Assignment:
Please copy every line with the string "recorded" from the entries below.

Material supplied:
=======

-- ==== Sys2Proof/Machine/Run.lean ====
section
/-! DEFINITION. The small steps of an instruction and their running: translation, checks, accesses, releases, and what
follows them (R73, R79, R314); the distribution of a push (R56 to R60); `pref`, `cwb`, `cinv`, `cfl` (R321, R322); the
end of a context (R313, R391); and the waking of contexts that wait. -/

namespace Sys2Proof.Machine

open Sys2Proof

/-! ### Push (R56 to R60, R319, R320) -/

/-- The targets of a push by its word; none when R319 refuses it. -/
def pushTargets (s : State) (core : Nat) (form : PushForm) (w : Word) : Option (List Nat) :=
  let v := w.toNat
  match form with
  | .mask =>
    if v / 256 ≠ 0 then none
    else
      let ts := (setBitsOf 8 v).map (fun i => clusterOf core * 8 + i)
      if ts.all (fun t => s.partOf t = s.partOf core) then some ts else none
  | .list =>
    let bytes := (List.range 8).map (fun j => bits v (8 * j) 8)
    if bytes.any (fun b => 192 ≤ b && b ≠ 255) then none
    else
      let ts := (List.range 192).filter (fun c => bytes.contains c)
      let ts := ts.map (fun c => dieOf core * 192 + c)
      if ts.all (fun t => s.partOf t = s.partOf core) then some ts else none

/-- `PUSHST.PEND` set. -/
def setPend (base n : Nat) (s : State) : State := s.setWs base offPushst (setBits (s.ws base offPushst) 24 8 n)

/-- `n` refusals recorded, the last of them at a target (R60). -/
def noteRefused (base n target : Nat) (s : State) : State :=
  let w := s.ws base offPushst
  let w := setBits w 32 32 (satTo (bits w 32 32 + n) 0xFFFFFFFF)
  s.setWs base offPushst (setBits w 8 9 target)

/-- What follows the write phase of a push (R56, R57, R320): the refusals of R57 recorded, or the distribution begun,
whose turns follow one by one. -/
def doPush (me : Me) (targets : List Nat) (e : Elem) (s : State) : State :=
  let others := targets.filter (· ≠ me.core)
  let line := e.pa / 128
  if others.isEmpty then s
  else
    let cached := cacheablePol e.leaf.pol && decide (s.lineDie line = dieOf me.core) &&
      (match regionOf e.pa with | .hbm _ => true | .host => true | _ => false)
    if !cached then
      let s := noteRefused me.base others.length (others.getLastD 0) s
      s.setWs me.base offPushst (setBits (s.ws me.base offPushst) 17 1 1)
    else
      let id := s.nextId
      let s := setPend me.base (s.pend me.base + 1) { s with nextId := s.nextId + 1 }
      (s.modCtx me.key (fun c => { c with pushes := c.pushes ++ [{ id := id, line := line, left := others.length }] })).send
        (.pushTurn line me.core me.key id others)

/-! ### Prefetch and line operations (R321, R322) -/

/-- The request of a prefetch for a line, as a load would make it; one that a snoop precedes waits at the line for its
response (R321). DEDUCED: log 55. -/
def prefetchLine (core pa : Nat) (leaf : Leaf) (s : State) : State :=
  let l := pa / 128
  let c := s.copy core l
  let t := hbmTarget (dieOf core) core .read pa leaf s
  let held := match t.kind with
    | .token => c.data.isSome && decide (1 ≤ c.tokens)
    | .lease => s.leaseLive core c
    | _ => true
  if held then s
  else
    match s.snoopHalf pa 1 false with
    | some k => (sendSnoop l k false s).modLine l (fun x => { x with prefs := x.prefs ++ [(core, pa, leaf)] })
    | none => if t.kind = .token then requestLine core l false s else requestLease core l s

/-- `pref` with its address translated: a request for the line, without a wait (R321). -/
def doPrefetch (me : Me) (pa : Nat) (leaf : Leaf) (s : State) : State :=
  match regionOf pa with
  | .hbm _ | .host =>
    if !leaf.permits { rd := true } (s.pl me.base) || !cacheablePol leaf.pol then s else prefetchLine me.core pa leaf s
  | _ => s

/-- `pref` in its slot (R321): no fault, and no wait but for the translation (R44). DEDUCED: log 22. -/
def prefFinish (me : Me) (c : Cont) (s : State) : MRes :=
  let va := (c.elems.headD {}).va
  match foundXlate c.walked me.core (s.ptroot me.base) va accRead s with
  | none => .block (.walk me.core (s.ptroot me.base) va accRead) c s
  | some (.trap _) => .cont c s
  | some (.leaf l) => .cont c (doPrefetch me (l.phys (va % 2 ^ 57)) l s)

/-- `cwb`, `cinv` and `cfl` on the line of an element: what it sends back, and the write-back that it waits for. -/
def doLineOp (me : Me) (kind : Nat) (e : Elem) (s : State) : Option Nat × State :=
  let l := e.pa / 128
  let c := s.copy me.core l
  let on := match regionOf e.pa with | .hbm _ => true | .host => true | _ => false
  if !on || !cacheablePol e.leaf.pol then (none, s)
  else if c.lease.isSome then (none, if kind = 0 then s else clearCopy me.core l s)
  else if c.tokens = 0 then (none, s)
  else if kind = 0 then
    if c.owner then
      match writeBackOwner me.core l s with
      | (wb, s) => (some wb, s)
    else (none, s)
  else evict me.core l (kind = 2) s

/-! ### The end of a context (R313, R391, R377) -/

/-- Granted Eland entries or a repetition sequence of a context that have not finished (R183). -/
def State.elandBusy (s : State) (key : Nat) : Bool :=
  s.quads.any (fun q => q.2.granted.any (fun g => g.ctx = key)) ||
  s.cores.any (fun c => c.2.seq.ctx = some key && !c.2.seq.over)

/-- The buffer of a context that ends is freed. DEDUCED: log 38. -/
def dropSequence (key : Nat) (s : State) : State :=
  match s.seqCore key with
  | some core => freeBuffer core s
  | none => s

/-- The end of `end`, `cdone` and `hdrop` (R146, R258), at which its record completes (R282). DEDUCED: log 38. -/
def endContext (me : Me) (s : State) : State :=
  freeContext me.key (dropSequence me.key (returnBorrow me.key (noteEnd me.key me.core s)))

=======

Task answer:
/-- `n` refusals recorded, the last of them at a target (R60). -/
/-- What follows the write phase of a push (R56, R57, R320): the refusals of R57 recorded, or the distribution begun,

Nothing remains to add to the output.